# Instructions to follow
Would you reproduce exactly the lines below from the one holding "(doneAdvance_keeps _ _ _ _); · decide)" through the one holding "all records are", inclusive, and no others?

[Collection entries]
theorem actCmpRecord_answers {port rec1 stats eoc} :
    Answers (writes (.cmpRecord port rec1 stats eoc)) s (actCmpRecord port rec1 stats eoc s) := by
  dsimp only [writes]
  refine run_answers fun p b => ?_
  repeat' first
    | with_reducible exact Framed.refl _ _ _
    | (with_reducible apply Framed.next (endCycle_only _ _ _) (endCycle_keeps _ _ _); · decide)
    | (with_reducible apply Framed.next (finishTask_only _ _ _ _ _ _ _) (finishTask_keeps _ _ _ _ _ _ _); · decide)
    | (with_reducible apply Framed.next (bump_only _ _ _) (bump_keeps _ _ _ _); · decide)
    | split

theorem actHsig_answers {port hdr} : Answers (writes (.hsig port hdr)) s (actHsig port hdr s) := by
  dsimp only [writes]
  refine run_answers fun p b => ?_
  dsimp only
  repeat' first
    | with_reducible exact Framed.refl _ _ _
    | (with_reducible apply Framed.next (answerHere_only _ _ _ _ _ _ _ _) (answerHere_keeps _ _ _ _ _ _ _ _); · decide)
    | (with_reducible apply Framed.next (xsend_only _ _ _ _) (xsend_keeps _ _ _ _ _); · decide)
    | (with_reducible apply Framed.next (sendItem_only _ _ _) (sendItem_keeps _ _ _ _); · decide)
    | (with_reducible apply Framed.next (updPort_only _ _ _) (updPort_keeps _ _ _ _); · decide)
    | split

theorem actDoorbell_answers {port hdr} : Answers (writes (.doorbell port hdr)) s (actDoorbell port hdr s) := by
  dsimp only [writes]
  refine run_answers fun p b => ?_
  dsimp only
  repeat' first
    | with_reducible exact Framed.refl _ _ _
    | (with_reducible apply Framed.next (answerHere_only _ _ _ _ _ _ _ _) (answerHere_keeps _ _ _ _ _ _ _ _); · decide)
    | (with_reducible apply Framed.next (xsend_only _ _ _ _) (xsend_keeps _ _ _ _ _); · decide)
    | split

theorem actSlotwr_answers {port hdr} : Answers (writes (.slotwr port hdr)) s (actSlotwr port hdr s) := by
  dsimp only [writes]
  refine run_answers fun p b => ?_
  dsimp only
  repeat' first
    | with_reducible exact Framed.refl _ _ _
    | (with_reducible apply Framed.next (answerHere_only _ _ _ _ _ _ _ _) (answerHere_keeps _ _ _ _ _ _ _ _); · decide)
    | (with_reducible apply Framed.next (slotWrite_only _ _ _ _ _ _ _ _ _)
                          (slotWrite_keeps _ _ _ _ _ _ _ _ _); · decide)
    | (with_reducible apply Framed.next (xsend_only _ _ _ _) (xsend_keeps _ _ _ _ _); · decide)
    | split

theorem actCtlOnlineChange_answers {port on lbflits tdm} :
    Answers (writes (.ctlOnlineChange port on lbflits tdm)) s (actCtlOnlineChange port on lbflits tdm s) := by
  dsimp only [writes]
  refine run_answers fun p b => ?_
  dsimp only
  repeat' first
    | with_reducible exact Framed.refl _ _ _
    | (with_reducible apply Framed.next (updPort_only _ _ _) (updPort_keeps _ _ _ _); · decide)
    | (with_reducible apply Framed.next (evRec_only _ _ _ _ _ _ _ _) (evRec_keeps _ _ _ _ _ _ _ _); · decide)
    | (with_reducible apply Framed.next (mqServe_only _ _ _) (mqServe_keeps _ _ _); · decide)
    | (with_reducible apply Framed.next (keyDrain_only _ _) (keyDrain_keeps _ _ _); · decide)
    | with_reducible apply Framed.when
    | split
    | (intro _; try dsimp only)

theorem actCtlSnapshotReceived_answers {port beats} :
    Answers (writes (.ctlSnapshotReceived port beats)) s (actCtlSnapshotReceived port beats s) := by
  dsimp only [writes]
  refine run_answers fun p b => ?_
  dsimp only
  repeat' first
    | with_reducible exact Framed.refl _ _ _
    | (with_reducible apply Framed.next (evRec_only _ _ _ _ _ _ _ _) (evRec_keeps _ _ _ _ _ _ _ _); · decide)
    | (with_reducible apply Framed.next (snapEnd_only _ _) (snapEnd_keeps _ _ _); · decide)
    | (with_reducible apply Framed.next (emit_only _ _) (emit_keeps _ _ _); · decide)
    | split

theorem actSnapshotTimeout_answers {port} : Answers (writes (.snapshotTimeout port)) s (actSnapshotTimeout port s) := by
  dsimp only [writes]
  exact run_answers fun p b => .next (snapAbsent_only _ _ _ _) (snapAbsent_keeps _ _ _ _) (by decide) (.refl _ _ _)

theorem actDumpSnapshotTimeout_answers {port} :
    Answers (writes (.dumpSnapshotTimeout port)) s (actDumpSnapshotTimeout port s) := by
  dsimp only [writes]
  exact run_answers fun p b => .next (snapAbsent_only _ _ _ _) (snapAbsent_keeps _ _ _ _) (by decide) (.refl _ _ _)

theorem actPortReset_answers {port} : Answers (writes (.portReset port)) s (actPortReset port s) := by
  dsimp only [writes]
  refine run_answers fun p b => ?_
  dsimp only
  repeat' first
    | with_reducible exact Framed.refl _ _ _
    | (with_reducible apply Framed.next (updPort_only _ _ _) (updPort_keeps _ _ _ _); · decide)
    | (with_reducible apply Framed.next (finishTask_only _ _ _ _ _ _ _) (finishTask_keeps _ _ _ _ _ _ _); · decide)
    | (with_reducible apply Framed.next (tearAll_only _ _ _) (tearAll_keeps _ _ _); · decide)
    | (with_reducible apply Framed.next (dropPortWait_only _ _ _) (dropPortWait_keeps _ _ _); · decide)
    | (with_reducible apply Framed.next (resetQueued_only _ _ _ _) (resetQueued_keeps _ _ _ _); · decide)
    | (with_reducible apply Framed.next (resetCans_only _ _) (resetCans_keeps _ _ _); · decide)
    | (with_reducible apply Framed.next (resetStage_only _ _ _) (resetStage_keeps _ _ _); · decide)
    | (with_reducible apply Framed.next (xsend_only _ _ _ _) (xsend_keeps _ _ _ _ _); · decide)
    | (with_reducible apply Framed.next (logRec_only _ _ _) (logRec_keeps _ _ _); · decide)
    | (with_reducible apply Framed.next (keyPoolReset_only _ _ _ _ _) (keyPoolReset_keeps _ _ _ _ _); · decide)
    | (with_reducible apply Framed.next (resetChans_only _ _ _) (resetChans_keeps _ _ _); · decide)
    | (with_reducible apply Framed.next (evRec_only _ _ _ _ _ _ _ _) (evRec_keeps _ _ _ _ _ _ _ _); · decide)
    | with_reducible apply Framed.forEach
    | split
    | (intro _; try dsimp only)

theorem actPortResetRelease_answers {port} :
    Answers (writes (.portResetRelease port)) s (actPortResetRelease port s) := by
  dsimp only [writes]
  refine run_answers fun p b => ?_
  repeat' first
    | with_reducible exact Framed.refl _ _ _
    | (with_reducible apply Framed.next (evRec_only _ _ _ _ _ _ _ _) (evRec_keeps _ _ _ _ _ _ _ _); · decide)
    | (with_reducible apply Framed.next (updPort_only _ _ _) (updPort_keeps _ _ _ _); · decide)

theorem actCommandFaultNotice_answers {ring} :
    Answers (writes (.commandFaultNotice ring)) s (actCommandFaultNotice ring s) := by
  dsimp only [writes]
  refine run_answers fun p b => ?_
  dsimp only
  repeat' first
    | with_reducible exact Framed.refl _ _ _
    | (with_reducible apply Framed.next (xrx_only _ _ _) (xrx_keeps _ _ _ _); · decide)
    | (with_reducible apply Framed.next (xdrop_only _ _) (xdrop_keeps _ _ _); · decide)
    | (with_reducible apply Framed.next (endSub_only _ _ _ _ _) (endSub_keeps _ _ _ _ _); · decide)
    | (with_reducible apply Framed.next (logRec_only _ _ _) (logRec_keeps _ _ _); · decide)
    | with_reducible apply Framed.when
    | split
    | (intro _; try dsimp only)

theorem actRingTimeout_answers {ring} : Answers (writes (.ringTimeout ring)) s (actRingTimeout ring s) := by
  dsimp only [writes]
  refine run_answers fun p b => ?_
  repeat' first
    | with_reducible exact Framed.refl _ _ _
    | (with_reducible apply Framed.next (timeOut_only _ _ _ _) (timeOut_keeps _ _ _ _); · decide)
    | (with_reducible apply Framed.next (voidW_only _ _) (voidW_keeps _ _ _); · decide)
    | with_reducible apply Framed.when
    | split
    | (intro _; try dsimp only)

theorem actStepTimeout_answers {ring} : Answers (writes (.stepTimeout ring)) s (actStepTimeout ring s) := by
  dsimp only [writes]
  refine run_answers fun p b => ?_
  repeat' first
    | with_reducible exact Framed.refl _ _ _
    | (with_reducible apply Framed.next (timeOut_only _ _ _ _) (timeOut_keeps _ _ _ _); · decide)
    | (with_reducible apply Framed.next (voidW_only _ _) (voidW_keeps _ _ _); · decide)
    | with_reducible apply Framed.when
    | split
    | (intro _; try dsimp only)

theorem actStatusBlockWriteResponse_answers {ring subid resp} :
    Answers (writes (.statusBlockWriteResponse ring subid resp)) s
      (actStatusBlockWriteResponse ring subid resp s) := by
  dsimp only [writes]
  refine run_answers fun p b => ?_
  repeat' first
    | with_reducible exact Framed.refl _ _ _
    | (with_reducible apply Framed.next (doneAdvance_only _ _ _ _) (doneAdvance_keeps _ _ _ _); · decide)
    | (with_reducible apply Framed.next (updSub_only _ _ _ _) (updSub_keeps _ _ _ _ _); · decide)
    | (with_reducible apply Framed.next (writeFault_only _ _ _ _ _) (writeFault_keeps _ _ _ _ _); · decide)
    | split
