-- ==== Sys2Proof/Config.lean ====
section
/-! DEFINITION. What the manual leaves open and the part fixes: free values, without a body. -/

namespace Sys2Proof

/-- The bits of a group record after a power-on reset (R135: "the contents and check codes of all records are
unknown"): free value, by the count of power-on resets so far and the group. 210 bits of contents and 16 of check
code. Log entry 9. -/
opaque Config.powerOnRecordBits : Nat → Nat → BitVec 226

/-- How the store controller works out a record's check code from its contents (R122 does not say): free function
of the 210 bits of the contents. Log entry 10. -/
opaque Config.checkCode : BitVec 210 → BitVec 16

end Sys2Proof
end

==

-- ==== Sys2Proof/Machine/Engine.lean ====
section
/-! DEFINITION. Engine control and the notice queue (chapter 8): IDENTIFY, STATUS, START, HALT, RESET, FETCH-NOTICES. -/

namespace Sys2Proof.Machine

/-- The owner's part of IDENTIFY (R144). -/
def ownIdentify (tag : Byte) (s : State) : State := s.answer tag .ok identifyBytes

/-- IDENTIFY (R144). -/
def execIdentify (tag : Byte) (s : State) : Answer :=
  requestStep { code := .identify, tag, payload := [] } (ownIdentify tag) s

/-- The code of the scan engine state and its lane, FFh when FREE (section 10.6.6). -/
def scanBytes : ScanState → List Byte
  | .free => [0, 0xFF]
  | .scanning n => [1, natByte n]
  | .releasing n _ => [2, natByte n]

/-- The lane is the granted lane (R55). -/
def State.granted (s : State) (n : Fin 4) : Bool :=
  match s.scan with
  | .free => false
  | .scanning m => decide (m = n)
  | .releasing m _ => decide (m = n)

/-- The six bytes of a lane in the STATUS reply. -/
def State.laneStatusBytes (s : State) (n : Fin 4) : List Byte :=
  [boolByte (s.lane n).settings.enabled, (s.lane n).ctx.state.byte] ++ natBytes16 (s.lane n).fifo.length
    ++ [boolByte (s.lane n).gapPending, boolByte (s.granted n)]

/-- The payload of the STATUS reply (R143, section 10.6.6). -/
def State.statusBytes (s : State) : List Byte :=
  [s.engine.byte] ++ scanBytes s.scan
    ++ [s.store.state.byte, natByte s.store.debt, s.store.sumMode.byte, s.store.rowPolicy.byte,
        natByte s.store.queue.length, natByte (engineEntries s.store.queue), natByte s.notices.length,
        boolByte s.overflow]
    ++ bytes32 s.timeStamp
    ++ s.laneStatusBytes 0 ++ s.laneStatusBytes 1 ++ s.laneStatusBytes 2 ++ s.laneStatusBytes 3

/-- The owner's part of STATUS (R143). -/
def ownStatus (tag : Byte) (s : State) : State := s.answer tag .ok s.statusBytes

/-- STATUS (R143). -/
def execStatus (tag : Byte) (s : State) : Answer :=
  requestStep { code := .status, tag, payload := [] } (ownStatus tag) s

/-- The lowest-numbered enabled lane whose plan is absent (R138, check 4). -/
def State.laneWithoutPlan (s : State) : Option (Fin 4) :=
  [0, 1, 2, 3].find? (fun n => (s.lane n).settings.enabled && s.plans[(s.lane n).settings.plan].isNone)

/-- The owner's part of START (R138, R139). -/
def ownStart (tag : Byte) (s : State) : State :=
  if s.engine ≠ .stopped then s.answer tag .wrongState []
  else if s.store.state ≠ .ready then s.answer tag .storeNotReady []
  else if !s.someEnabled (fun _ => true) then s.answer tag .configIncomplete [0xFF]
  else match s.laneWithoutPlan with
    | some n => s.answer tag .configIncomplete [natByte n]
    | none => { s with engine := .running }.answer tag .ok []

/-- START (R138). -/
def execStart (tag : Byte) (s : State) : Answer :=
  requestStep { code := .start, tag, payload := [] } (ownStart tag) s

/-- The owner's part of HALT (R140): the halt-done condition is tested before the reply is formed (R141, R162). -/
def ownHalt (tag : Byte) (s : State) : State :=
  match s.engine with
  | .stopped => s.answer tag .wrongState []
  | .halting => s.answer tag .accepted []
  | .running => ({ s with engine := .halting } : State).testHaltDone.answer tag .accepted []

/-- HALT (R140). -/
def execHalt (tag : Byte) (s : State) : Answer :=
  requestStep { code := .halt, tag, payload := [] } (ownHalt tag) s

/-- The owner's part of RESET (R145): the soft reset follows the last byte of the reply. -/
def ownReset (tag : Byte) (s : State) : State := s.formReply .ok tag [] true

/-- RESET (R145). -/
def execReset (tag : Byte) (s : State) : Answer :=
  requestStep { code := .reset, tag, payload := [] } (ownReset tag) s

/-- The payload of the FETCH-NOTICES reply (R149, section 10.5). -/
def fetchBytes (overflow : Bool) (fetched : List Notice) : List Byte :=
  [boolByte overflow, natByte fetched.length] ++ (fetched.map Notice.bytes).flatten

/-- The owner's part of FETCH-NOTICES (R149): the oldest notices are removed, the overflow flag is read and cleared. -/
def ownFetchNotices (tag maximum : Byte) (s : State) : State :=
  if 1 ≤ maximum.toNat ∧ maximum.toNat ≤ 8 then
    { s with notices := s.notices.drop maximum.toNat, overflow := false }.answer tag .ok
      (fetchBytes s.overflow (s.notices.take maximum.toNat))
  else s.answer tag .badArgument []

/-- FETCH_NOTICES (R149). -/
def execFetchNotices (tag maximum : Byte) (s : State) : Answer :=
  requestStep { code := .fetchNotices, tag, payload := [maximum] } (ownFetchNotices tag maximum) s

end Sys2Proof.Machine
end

# Answer to this task
    | (with_reducible apply Framed.next (doneAdvance_only _ _ _ _) (doneAdvance_keeps _ _ _ _); · decide)
    | (with_reducible apply Framed.next (updSub_only _ _ _ _) (updSub_keeps _ _ _ _ _); · decide)
    | (with_reducible apply Framed.next (writeFault_only _ _ _ _ _) (writeFault_keeps _ _ _ _ _); · decide)
    | split
-- ==== Sys2Proof/Config.lean ====
section
/-! DEFINITION. What the manual leaves open and the part fixes: free values, without a body. -/

namespace Sys2Proof

/-- The bits of a group record after a power-on reset (R135: "the contents and check codes of all records are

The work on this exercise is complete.